# Phrag. Fritz Schomburg (two different seedlings)



## Drorchid (Nov 25, 2009)

I thought you may enjoy these:

Both these seedlings are Phrag. Fritz Schomburg (kovachii x besseae) made with the besseae flavum

This is a new seedling that has bloomed for us:

Phrag. Fritz Schomburg 'Pink Princess':







This one is a second bloom (last time it bloomed was in December 2008): 
Phrag. Fritz Schomburg 'Prarie Rose'; This time it is branching!











whole plant:






Both flowers side by side for comparison:





Robert


----------



## parvi_17 (Nov 25, 2009)

Wow! I especially like the lighter colored one.


----------



## terryros (Nov 25, 2009)

Great pictures, Robert. I have seen the pinker one in person and although I know I should like shape of the rosier one better, there is something about the pinker flower that really grabs your eye when you see it.


----------



## GuRu (Nov 25, 2009)

Both are outstandigly attractive ones :drool: :drool: :drool:- congrats Robert.

Best regards from Germany, rudolf


----------



## John M (Nov 25, 2009)

Both are beautiful, Robert!

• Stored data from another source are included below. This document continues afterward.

/-- Where the packet that a SOP flit opens goes (R445, R452, R548). -/
def State.kslRouteIn (s : State) (k : Fin 4) (vc : Nat) (eop : Bool) (ws : List CodeWord) : State × RxRoute :=
  match packetOf ws with
  | none => (s.routeDrop, .nowhere)
  | some p =>
    if !p.formed vc (headLength ws) ∨ (s.portUnused k ∧ p.type ≠ 6 ∧ p.type ≠ 7) ∨ (p.bcast ∧ !eop) then (s.routeDrop, .nowhere)
    else if p.type = 6 ∨ p.type = 7 then (s, .here)
    else if p.bcast then (s.kslFlood k vc ws, .here)
    else if p.dst.toNat = s.deviceId then
      (if p.host ∧ p.rsp then (match s.hostPort.filter s.portActive with
        | some j => (s, .onward j)
        | none => (s.routeDrop, .nowhere))
      else (s, .here))
    else if s.hopLimit ≤ p.hops then
      (let s := s.routeDrop
       if p.isRequest then s.kslSend (p.answer s.deviceId stLoop [] []) else s, .nowhere)
    else match (s.routeFrom p.dst.toNat (some k)).filter s.portActive with
      | some j => (s, .onward j)
      | none => (s.routeDrop, .nowhere)

/-- A packet for this device is whole (R444, R445): it lands, or its length breaks the table. -/
def State.kslLand (s : State) (k : Fin 4) (ws : List CodeWord) : State :=
  let n := headLength ws
  match packetOf ws with
  | none => s.routeDrop
  | some p =>
    if ceilDiv (64 + n) 16 ≤ ws.length ∧ ws.length ≤ 16 * ceilDiv (64 + n) 256 then
      s.modPort k (fun x => { x with rxq := x.rxq ++ [(p, s.clk.ns)] })
    else s.routeDrop

/-- An accepted flit joins its packet (R442, R444, R452): for this device, on by another port, or nowhere. -/
def State.kslTake (s : State) (k : Fin 4) (vc : Nat) (sop eop : Bool) (ws : List CodeWord) : State :=
  let start := if sop then
      let r := s.kslRouteIn k vc eop ws
      (r.1, r.2, [])
    else match mapGet noPartial (s.kslPort k).partials vc with
      | some (r, acc) => (s, r, acc)
      | none => (s.routeDrop, .nowhere, [])
  let s := start.1
  let acc := start.2.2 ++ (if start.2.1 = .here then ws else [])
  let s := match start.2.1 with
    | .onward j => s.kslPass k j (some k) vc sop eop ws
    | .here => if eop then (s.freeFlit (some k) vc).kslLand k acc else s.freeFlit (some k) vc
    | .nowhere => s.freeFlit (some k) vc
  s.modPort k (fun x => { x with partials := mapSet noPartial x.partials vc (if eop then none else some (start.2.1, acc)) })

/-- Flit e is accepted (R440): e advances. -/
def State.kslAccept (s : State) (k : Fin 4) (hdr : List Byte) (ws : List CodeWord) : State :=
  let s := s.modPort k (fun x => { x with rxSeq := x.rxSeq + 1, faulty := 0, nak := false, awaited := false })
  s.kslTake k (leAt hdr 1 1 % 4) (natBit (leAt hdr 2 1) 0) (natBit (leAt hdr 2 1) 1) (ws.take (leAt hdr 3 1))

/-- A discarded flit (R440). -/
def State.kslDiscard (s : State) (k : Fin 4) : State := s.bump (rKslDiscards k.1) 1

/-- A flit that is neither accepted nor a duplicate (R440, R441): discarded with a NAK; the fourth faulty copy of e is accepted poisoned or
starts a retrain, with the link-error event. -/
def State.kslReject (s : State) (k : Fin 4) (f : Flit) (ws : List CodeWord) (uncorr : Bool) : State :=
  let x := s.kslPort k
  let mine := headSound f && decide (leAt f.hdr 4 2 = x.rxSeq.toNat)
  let copy := (mine && (!(bodySound f) || uncorr)) || !(headSound f)
  if copy ∧ 3 ≤ x.faulty then
    if mine && uncorr then
      let s := ((s.bump (rKslPoison k.1) 1).orReg (rKslPortStat k.1) 0x80).modPort k (fun x => { x with retrainReq := true })
      ((s.kslHeader k f.hdr).kslAccept k f.hdr (ws.map (fun w => if (readCode w).2 = .uncorr then poisonWord w else mended w))).raise (kslSource k 1)
    else (((s.kslDiscard k).modPort k (fun x => { x with faulty := 0, nak := true })).retrain k).raise (kslSource k 1)
  else (s.kslDiscard k).modPort k (fun x => { x with nak := true, faulty := if copy then x.faulty + 1 else x.faulty })

/-- KSL_FLIT_RECEIVE (R438-R442): words are corrected here, before they land or go on by another port (R301). -/
def State.flitReceive (s : State) (k : Fin 4) (f : Flit) : State :=
  if !s.portActive k then s
  else
    let ws := f.words.take 16
    let vs := ws.map (fun w => (readCode w).2)
    let s := s.siteWords siteKalsal vs
    let uncorr := vs.any (· = .uncorr)
    let sound := headSound f && bodySound f
    let e := (s.kslPort k).rxSeq
    let q := BitVec.ofNat 16 (leAt f.hdr 4 2)
    if leAt f.hdr 0 1 ≠ 1 then (if sound ∧ leAt f.hdr 0 1 = 0 then s.kslHeader k f.hdr else s.kslDiscard k)
    else if sound && !uncorr && decide (q = e) then (s.kslHeader k f.hdr).kslAccept k f.hdr (ws.map mended)
    else
      let s := if sound then s.kslHeader k f.hdr else s
      if 1 ≤ (e - q).toNat ∧ (e - q).toNat ≤ 512 then s.kslDiscard k else s.kslReject k f ws uncorr

def execKslFlitReceive (port : Fin 4) (flit : Flit) (s : State) : Host.Outcome State Fault Refusal := .next (s.flitReceive port flit)

/-- NAK_REPEAT (R440): e has not arrived 500 ns after the NAK. -/
def execNakRepeat (port : Fin 4) (s : State) : Host.Outcome State Fault Refusal :=
  .next (if s.portActive port && (s.kslPort port).awaited then s.modPort port (fun x => { x with nak := true }) else s)

/-! ### Sending (R434, R439, R442, R443) -/

/-- The 320 bytes of a marker: each lane sends 0xC3, its map position and 38 bytes of 0x3C; byte i goes on position i mod 8 (R434). -/
def markerBytes : List Byte :=
  (upFrom 0 320).map (fun i => if i < 8 then 0xC3 else if i < 16 then BitVec.ofNat 8 (i % 8) else 0x3C)

/-- A step of the scrambler x^31 + x^28 + 1 (R434): the bit that it gives, shifted in at the bottom (log entry 112). -/
def scrStep (x : BitVec 31) : BitVec 31 := polyStep 28 x

/-- The next byte of the scrambler, its first bit in bit 7, and the register after it. -/
def scrNext (x : BitVec 31) : Byte × BitVec 31 :=
  let y := scrStep (scrStep (scrStep (scrStep (scrStep (scrStep (scrStep (scrStep x)))))))
  (y.extractLsb' 0 8, y)

/-- The register of map position `l` after `n` scrambled bytes (R434). -/
def scrAfter (l : Nat) : Nat → BitVec 31
  | 0 => BitVec.ofNat 31 (0x7FFFFFFF ^^^ (l * 0x01010101))
  | n + 1 => (scrNext (scrAfter l n)).2

/-- Bytes XORed with the scrambler from register `x` on. -/
def scramble (x : BitVec 31) : List Byte → List Byte
  | [] => []
  | b :: bs => (b ^^^ (scrNext x).1) :: scramble (scrNext x).2 bs

/-- What map position `l` carries of the 320 bytes last put on the wire (R434): bytes l, l + 8, ...; a flit's are scrambled, a marker's are not. -/
def KslPort.lane (x : KslPort) (l : Nat) : List Byte :=
  let mine := (upFrom 0 40).map (fun i => nth 0 x.wire (8 * i + l))
  if x.wire.head? = some 0xC3 then mine else scramble (scrAfter l (x.scrambled - 40)) mine

/-- A byte as four PAM4 symbols, bits 7 and 6 first, Gray-coded (R434). -/
def pam4 (b : Byte) : List Int :=
  [3, 2, 1, 0].map (fun i => nth 0 [-3, -1, 3, 1] (b.toNat / 4 ^ i % 4))

/-- The wire bytes of a flit with the port's present acknowledgement and credits (R438, R439). -/
def KslPort.flitBytes (x : KslPort) (data : Bool) (seq : Half) (f : TxFlit) : List Byte :=
  let flags := (if f.sop then 1 else 0) + (if f.eop then 2 else 0) + (if x.retrainReq then 4 else 0)
  let h := [if data then 1 else 0, BitVec.ofNat 8 f.vc, BitVec.ofNat 8 flags, BitVec.ofNat 8 f.words.length] ++ leBytes 2 seq.toNat ++
    leBytes 2 (x.rxSeq - 1).toNat ++ [if x.nak then 1 else 0, 0] ++ (upFrom 0 4).map (fun v => BitVec.ofNat 8 (vgetN 0 x.freed v)) ++
    List.replicate 10 0
  let h := h ++ leBytes 4 (crcPlain h).toNat
  let body := flitBody f.words
  h ++ leBytes 4 (crcPlain (h ++ body)).toNat ++ body

/-- A flit goes on the wire: a NAK due has been sent and its flit is awaited; after RETRAIN_REQ the port retrains (R440, R441). -/
def State.kslWire (s : State) (k : Fin 4) (data : Bool) (seq : Half) (f : TxFlit) : State :=
  let req := (s.kslPort k).retrainReq
  let s := s.modPort k (fun x => { x with wire := x.flitBytes data seq f, scrambled := x.scrambled + 40, sinceMarker := x.sinceMarker + 1
                                          awaited := x.awaited || x.nak, nak := false, retrainReq := false })
  if req then s.retrain k else s

/-- The transmitter holds a credit of the VC, and the replay buffer has room (R439, R442). -/
def State.kslCredit (s : State) (k : Fin 4) (vc : Nat) : Bool :=
  let x := s.kslPort k
  decide (vgetN 0 x.sent vc < vgetN 0 x.peerFreed vc + s.kslCred k vc) && decide (x.replay.length < 512)

/-- Origins in their order: local, then the ports (R443). -/
def originAt (i : Nat) : Nat := if i = 0 then 4 else i - 1

/-- The flit that VC `vc` sends next: of the packet being sent, else of the origin whose turn it is (R443). -/
def KslPort.nextFlit (x : KslPort) (vc : Nat) : Option TxFlit :=
  match vgetN none x.txCur vc with
  | some o => x.txq.find? (fun f => decide (f.vc = vc) && decide (f.origin = o))
  | none =>
    let order := (rotate (vgetN 0 x.txTurn vc) (upFrom 0 5)).map originAt
    (order.find? (fun o => x.txq.any (fun f => decide (f.vc = vc) && decide (f.origin = o)))).bind (fun o =>
      x.txq.find? (fun f => decide (f.vc = vc) && decide (f.origin = o)))

/-- The list without its first member that equals `a`. -/
def eraseFirst (a : TxFlit) : List TxFlit → List TxFlit
  | [] => []
  | x :: r => if x = a then r else x :: eraseFirst a r

/-- TIME packets are stamped as their flit leaves: SYNC carries the time, DELAY_REQ's is kept (R450). -/
def State.timeStamp (s : State) (k : Fin 4) (f : TxFlit) : State × TxFlit :=
  let h := (f.words.take 4).flatMap wordData
  if f.vc ≠ 2 ∨ !f.sop ∨ leAt h 0 1 ≠ 6 then (s, f)
  else match leAt h 16 1 with
    | 0 =>
      let w := (wordData (nth blankWord f.words 1)).take 8 ++ leBytes 8 s.clk.ns.toNat
      (s, { f with words := f.words.take 1 ++ [goodWord w] ++ f.words.drop 2 })
    | 1 => (s.modPort k (fun x => { x with t3 := s.clk.ns }), f)
    | _ => (s, f)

I'm partial to the more pink one as well....the colour is unique. Fritz schomburg is a nice hybrid....one that I think lots of people will grow for it's own qualities, as well use it for further breeding. Congrats on the side spike too!


----------



## NYEric (Nov 25, 2009)

The second one is the lightest I've seen. I can't believe its in such a small pot!! Yay besseae hybrids! [Someone else owns the copyright to Yay P_ hybrids! and I can't afford the lawsuit! ]


----------



## Drorchid (Nov 25, 2009)

NYEric said:


> The second one is the lightest I've seen. I can't believe its in such a small pot!! Yay besseae hybrids! [Someone else owns the copyright to Yay P_ hybrids! and I can't afford the lawsuit! ]



Yep it is only in a 3.25" pot, so that gives an estimate of how big the plant and flowers are! It does need to go into a larger pot by the way.

Robert


----------



## biothanasis (Nov 25, 2009)

I love them both!!!


----------



## KyushuCalanthe (Nov 25, 2009)

Lovely! I'm partial to Pink Princess.


----------



## goldenrose (Nov 25, 2009)

:clap::clap::clap: Nice Robert!
I prefer the shape & color of the darker one, but I wouldn't mind having the lighter one!


----------



## phrag guy (Nov 25, 2009)

they are both nice in there own way


----------



## smartie2000 (Nov 25, 2009)

I'd take either one. I love the qualities of both of them. The lighter one seems to have a shade different from other phrag hybrids, I love that!


----------



## SlipperFan (Nov 25, 2009)

Gorgeous pinks. The lighter one is stunning.


----------



## JeanLux (Nov 26, 2009)

Great blooms Robert!!!! Any chance that the one I got in may from OL is one of those?? (no clonal names of parents specified on the tag) Jean


----------



## labskaus (Nov 26, 2009)

The darker one has great petals, the lighter a better dorsal and a really sweet colour. I like them both.


----------



## Phrag-Plus (Nov 26, 2009)

Both are very nice! I'm really please to see than multifloral potential is there!


----------



## toddybear (Nov 26, 2009)

Way to go! Besseae certainly dominates the shape.


----------



## Hera (Nov 26, 2009)

Kovachii is doing such interesting things to the shape and color of its hybrids. So much potential is there. They are both very nice!


----------



## orchids3 (Nov 27, 2009)

Beautiful! Would take either one of them. Bought a Fritz Schomberg from HP Norton not long ago. I thought it was so small it would take years to flower. After looking at your there is hope that the wait may not be so long. Thanks for posting.


----------



## Ron-NY (Nov 28, 2009)

The pale one is a different shade to see coming from kovachii. 
Is it being considered crossing it back onto bessea var flava?


----------



## SlipperKing (Nov 28, 2009)

nice comparison


----------



## cnycharles (Nov 29, 2009)

wow, very very nice. I may have to give up my ban against acquiring hybrids...


----------



## Heather (Nov 29, 2009)

Really interesting to compare the two, Robert.


----------



## Drorchid (Nov 30, 2009)

JeanLux said:


> Great blooms Robert!!!! Any chance that the one I got in may from OL is one of those?? (no clonal names of parents specified on the tag) Jean



Yes, it came from the same batch as these.

Robert


----------



## Drorchid (Nov 30, 2009)

Ron-NY said:


> The pale one is a different shade to see coming from kovachii.
> Is it being considered crossing it back onto bessea var flava?



Yes, I already did that. I also sibbed them together, hopefully some of the next generation will have even more yellow in it; That is how Terry root got some pure white Hanne Popow's; he sibbed two first generation ones that were made with besseae flavum.

Robert


----------



## NYEric (Nov 30, 2009)

Put me on the list of some, please!


----------